*** Data excerpts ***

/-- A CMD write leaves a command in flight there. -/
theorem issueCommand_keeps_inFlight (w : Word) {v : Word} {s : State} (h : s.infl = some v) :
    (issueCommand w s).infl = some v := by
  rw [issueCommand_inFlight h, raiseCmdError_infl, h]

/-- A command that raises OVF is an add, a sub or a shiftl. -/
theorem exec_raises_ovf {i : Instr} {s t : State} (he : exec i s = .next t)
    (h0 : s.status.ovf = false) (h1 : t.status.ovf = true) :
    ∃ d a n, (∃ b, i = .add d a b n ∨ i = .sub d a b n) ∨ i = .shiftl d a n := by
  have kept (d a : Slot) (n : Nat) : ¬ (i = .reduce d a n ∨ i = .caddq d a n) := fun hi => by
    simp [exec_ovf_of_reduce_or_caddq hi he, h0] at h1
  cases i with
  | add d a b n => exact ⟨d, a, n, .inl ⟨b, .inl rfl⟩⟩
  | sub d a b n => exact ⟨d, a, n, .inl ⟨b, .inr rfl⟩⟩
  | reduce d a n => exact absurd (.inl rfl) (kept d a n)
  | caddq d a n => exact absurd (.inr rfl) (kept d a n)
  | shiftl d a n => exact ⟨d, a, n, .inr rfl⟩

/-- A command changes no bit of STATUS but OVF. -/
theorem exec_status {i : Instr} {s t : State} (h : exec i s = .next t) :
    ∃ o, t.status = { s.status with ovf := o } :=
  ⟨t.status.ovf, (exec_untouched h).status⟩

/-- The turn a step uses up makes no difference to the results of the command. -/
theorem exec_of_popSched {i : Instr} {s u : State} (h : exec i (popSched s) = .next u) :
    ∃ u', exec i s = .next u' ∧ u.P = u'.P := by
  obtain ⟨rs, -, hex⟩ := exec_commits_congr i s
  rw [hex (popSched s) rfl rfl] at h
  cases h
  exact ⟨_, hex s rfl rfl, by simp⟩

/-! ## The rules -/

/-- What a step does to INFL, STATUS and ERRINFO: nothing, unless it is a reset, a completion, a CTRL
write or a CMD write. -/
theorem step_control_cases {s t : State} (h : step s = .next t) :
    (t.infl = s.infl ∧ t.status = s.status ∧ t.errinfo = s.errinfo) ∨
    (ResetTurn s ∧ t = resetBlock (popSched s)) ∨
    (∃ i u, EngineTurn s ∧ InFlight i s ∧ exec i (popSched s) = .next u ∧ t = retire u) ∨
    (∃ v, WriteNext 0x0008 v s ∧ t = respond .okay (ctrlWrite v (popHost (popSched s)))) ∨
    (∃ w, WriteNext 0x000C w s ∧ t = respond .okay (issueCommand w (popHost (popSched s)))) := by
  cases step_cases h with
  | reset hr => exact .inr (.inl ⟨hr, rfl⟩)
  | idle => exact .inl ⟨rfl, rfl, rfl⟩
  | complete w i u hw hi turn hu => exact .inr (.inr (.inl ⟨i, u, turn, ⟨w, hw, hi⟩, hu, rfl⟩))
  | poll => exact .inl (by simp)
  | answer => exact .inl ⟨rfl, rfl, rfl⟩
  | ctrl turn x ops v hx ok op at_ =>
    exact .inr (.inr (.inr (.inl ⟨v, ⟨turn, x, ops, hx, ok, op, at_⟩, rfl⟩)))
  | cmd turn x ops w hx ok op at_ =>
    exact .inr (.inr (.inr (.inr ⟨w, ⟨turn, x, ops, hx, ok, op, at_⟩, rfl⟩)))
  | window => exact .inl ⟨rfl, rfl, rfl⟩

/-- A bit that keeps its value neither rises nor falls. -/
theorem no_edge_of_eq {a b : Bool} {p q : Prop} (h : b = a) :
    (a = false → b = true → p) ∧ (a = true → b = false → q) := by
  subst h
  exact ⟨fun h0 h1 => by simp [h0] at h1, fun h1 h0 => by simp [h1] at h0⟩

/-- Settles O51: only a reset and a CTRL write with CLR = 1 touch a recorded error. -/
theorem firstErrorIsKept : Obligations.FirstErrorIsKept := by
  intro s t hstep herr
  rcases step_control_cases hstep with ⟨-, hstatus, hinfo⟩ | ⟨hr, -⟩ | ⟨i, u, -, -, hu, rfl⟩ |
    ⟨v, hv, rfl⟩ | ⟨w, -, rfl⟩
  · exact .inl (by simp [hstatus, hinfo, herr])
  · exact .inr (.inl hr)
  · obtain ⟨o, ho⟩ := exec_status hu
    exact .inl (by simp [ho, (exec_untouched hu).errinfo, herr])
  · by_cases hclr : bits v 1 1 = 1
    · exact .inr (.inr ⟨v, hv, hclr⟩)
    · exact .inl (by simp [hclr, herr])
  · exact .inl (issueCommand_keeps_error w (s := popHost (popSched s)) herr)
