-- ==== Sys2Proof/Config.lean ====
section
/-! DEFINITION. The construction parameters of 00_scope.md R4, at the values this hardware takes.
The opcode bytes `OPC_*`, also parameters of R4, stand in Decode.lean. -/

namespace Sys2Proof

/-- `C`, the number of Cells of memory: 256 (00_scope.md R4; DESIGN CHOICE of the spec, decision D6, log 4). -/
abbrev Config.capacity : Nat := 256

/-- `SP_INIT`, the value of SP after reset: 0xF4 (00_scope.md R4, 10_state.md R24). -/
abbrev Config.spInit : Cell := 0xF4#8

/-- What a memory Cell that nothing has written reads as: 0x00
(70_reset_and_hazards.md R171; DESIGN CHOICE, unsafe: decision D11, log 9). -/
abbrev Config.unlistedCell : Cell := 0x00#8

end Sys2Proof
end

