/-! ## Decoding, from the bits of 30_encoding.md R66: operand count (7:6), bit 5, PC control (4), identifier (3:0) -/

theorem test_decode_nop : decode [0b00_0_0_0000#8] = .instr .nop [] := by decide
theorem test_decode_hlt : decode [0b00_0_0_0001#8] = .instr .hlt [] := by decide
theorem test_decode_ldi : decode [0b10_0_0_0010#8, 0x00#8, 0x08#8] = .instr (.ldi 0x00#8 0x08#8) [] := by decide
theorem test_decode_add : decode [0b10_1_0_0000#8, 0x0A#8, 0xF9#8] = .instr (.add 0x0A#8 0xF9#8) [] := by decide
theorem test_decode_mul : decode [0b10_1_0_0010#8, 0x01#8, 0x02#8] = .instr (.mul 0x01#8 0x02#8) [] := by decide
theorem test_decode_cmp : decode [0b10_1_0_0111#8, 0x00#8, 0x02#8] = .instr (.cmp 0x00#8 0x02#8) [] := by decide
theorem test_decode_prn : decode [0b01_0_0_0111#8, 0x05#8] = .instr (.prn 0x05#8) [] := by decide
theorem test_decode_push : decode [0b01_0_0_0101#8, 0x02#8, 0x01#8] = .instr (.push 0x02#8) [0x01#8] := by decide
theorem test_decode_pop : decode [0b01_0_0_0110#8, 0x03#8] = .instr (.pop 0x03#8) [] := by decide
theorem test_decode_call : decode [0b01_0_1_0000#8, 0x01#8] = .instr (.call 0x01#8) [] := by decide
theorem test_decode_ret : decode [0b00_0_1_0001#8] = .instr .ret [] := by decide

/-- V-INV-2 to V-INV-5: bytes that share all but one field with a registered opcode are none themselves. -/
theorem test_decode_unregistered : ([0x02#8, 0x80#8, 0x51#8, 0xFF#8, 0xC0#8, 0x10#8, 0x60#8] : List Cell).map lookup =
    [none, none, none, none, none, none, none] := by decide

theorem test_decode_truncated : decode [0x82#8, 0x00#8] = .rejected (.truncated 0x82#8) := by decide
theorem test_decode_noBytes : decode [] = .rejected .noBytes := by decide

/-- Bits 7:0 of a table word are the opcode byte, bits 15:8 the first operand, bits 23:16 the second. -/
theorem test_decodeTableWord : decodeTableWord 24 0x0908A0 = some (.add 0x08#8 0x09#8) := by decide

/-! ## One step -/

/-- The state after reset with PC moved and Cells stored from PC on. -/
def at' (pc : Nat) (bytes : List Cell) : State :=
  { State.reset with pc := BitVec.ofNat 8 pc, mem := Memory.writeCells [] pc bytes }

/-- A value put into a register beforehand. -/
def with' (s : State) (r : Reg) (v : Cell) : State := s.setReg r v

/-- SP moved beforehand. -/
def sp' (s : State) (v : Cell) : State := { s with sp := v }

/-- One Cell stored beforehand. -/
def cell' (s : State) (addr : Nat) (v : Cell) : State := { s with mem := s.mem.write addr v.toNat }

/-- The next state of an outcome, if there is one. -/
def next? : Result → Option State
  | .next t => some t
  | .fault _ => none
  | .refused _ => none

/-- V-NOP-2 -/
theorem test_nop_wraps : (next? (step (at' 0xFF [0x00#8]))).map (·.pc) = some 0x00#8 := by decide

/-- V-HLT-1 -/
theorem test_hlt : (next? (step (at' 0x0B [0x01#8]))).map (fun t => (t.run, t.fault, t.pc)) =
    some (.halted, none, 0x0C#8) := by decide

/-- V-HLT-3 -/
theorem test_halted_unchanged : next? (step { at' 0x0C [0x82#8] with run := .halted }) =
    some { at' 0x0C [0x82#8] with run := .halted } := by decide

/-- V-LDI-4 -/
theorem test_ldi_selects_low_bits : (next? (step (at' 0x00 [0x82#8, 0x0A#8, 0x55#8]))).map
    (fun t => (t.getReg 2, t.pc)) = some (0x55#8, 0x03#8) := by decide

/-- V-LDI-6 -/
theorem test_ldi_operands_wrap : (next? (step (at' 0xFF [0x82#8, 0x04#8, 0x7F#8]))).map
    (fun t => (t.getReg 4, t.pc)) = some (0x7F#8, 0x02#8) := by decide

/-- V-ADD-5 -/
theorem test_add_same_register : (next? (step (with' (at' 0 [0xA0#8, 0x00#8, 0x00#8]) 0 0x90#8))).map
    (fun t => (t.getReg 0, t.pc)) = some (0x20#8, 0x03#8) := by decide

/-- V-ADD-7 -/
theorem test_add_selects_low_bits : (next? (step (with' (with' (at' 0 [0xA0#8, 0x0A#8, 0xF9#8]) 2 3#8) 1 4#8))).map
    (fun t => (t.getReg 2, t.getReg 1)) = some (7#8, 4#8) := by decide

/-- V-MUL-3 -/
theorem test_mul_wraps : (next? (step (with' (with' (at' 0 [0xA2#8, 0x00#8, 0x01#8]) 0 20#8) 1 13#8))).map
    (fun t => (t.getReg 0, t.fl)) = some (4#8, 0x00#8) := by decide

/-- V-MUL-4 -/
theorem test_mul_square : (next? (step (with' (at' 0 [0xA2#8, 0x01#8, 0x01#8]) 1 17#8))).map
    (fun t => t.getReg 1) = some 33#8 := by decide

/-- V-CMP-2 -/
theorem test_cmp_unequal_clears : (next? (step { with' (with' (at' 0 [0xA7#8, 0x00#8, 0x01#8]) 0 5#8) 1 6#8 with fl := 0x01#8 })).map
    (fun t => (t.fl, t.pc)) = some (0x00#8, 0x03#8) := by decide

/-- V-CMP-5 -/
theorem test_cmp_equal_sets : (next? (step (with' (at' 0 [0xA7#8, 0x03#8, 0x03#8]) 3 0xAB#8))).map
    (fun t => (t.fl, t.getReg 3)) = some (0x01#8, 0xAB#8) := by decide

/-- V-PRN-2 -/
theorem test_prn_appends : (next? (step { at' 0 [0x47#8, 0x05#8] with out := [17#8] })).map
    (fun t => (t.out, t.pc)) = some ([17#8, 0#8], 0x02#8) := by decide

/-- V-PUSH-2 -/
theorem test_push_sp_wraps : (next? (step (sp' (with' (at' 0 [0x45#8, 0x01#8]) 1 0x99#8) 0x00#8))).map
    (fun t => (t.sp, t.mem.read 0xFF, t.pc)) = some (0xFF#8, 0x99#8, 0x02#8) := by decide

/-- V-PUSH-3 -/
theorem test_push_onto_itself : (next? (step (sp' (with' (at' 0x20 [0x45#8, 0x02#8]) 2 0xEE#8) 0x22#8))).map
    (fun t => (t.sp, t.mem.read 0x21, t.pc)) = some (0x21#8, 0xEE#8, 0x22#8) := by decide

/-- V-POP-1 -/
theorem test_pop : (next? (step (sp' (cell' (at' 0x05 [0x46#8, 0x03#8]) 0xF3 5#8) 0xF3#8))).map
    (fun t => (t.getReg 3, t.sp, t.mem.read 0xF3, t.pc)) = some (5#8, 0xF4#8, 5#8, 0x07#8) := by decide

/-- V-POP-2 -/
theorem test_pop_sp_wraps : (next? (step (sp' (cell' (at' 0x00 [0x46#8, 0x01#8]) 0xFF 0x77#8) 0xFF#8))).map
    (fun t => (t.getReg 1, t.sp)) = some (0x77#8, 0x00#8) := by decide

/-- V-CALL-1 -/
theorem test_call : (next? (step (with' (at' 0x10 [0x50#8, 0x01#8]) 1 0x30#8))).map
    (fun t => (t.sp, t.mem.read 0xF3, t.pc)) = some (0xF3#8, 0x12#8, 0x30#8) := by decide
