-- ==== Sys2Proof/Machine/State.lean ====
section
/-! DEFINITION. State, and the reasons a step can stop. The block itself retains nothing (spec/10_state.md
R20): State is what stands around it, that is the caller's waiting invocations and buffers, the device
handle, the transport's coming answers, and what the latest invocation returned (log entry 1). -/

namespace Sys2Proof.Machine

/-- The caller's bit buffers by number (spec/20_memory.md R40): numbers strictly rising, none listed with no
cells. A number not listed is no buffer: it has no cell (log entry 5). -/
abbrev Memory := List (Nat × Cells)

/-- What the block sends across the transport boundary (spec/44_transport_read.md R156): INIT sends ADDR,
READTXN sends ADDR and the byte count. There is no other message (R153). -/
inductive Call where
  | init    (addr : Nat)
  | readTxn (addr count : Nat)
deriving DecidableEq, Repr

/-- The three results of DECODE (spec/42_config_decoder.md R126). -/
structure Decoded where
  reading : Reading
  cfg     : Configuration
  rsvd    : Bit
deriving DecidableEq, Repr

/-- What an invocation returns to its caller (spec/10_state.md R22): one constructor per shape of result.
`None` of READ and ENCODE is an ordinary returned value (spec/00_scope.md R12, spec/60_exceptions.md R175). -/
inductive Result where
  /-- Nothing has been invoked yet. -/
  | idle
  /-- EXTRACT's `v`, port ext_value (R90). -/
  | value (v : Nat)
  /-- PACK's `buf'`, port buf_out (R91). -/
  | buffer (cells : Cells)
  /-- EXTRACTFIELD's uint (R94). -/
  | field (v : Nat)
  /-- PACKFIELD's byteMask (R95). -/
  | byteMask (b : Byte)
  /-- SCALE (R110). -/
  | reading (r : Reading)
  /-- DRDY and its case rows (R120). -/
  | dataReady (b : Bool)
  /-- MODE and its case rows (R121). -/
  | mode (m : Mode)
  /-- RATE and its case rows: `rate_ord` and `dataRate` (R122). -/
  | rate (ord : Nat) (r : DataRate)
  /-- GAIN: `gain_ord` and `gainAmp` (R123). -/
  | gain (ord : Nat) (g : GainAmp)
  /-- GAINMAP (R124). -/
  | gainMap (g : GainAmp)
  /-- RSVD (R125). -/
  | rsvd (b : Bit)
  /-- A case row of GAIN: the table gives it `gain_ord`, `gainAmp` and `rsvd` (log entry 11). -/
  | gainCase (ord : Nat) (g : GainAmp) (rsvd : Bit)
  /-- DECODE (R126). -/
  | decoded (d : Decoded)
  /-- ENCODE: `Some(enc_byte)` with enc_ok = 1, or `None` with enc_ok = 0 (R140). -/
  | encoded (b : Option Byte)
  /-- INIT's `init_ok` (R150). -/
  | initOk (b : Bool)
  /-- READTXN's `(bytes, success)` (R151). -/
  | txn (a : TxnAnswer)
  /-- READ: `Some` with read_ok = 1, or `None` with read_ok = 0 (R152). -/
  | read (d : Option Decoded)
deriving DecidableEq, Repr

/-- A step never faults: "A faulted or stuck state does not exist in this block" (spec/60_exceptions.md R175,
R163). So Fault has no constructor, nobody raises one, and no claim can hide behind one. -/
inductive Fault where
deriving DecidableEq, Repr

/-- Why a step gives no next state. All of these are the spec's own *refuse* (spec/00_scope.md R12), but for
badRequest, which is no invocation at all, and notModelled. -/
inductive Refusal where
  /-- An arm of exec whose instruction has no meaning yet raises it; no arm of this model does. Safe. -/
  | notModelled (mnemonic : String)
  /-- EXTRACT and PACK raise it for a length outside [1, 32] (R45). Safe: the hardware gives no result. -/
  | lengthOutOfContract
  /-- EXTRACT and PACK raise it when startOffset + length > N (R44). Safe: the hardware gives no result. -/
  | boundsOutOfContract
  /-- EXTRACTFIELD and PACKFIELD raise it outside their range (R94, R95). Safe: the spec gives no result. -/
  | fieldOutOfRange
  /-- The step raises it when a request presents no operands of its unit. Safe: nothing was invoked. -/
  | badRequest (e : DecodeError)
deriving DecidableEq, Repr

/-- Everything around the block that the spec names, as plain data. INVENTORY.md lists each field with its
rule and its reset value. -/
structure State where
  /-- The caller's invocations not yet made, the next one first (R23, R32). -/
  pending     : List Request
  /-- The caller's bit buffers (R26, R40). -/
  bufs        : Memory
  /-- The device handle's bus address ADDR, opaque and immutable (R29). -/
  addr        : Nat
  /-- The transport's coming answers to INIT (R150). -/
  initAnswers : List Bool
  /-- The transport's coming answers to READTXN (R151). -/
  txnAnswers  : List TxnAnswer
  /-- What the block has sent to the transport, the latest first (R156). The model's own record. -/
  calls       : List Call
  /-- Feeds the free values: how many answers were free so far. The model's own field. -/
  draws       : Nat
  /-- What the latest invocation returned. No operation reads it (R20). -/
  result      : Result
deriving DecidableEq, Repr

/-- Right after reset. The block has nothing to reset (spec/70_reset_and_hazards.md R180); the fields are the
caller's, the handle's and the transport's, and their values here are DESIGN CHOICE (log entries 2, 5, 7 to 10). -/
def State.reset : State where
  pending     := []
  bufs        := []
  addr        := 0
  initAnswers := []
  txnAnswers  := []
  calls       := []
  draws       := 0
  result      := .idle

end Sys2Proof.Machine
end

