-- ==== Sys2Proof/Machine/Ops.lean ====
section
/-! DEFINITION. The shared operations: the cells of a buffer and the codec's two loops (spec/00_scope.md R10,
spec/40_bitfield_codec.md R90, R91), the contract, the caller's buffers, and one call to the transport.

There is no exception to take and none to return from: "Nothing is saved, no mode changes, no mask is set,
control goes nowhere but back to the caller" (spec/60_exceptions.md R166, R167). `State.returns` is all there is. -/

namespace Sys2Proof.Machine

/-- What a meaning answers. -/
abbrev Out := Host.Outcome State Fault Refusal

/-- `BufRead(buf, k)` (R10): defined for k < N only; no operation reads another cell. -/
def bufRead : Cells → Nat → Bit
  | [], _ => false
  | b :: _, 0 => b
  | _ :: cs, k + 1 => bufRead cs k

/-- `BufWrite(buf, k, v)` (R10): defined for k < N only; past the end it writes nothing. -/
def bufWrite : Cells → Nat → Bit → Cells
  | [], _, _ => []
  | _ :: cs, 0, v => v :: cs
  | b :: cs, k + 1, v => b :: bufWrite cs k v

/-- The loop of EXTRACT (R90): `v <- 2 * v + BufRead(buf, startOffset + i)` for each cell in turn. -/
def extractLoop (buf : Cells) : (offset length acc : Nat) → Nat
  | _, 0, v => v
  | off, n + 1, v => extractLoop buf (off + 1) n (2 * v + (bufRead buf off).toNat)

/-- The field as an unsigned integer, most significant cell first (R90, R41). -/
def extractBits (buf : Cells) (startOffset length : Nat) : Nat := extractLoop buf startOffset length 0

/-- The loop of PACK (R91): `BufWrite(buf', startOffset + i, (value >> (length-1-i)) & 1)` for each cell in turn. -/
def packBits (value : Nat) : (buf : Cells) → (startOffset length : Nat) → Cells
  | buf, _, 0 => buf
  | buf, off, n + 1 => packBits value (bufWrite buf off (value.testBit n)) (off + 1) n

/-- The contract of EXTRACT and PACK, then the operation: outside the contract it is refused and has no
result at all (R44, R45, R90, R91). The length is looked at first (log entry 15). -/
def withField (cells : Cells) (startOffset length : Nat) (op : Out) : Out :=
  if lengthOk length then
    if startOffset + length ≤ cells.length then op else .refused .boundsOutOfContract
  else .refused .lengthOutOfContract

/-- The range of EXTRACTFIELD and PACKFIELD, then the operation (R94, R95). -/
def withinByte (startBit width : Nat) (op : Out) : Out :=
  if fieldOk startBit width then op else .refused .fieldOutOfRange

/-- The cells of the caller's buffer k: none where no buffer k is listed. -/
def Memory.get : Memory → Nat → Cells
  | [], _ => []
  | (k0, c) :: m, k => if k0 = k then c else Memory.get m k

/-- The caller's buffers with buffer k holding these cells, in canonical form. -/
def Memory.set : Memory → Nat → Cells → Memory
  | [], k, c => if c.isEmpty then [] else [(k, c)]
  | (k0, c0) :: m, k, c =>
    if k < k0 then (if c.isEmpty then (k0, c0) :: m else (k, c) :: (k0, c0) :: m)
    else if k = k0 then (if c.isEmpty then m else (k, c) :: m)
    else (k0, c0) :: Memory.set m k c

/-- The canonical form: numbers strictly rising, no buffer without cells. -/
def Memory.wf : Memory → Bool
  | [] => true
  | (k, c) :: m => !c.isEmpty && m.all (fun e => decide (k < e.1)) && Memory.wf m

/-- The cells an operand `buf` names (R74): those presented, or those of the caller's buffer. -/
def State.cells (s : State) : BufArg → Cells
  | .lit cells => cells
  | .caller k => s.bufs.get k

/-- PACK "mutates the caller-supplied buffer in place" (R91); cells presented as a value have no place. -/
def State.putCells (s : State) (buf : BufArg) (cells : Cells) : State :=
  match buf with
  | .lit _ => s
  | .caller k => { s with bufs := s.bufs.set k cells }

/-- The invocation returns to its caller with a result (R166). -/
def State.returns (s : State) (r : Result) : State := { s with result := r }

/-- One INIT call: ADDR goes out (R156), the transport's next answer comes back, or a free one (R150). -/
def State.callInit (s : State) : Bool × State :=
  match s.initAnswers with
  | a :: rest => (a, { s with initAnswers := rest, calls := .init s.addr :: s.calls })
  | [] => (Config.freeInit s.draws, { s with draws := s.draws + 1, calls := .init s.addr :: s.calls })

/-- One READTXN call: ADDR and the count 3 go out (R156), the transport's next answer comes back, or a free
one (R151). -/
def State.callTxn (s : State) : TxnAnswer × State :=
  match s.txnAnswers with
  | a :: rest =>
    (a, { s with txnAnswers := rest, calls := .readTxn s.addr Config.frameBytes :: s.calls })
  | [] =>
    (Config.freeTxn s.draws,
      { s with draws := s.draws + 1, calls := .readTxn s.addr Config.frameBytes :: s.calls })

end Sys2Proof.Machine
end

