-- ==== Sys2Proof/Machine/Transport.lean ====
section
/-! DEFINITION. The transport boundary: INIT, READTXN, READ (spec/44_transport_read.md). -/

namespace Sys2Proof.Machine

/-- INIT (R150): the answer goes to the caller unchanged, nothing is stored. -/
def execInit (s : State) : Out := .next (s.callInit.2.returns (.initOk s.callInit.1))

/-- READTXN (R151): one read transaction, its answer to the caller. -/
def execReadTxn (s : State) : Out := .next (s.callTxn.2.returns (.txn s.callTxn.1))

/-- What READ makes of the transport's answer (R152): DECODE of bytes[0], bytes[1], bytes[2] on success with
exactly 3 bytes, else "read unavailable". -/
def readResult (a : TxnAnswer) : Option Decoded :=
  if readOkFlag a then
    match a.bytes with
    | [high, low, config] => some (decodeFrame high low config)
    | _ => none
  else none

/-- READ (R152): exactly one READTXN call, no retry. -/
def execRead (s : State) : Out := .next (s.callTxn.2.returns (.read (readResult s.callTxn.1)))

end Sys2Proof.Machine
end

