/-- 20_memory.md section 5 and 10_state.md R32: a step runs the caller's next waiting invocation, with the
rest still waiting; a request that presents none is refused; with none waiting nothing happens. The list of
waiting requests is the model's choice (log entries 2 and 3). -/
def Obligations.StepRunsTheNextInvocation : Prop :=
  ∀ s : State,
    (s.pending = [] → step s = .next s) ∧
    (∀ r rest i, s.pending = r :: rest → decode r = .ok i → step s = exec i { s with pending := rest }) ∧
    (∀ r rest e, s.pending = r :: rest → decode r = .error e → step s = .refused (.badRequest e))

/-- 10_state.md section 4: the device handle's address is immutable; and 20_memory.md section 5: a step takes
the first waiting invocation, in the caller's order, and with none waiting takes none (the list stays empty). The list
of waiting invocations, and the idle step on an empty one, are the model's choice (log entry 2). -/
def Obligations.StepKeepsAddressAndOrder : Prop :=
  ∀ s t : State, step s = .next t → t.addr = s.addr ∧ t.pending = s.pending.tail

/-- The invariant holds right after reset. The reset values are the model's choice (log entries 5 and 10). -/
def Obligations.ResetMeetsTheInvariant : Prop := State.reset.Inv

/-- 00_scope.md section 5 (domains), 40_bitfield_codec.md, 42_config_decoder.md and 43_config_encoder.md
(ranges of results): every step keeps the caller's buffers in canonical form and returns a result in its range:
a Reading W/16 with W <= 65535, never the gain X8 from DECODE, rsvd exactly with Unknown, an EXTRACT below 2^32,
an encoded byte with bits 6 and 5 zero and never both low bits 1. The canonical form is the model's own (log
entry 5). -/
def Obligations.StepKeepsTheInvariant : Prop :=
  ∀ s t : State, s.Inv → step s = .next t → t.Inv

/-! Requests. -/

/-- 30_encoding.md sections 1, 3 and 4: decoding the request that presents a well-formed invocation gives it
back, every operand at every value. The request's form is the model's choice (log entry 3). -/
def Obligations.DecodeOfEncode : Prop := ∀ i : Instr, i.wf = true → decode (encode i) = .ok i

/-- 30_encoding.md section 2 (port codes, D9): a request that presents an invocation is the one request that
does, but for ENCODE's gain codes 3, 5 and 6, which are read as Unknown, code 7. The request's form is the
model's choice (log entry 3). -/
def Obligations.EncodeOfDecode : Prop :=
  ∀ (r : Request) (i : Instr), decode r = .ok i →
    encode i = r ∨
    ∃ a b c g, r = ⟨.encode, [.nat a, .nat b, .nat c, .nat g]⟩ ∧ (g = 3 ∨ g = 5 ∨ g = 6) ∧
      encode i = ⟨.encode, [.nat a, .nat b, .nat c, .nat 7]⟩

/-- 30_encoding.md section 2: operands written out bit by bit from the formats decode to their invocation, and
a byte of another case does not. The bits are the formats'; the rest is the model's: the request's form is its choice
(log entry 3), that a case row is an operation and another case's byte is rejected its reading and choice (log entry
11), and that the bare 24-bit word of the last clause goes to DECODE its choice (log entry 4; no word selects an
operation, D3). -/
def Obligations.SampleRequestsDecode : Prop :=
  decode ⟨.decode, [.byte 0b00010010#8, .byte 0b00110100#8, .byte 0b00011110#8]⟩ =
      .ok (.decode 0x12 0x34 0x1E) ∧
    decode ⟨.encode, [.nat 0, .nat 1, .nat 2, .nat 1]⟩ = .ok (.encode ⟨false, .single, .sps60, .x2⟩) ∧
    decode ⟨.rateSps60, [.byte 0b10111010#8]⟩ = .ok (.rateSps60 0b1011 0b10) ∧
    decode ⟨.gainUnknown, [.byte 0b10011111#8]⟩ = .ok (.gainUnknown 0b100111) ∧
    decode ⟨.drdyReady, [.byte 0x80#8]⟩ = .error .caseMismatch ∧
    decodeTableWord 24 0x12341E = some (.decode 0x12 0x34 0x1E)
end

*** End of Data excerpts ***

Go through the entries. Report every line that contains the word "abbrev".

**Result of the task**:
abbrev Config.capacity : Nat := 256
abbrev Config.spInit : Cell := 0xF4#8
abbrev Config.unlistedCell : Cell := 0x00#8
abbrev Memory := List (Nat × Cells)
abbrev Out := Host.Outcome State Fault Refusal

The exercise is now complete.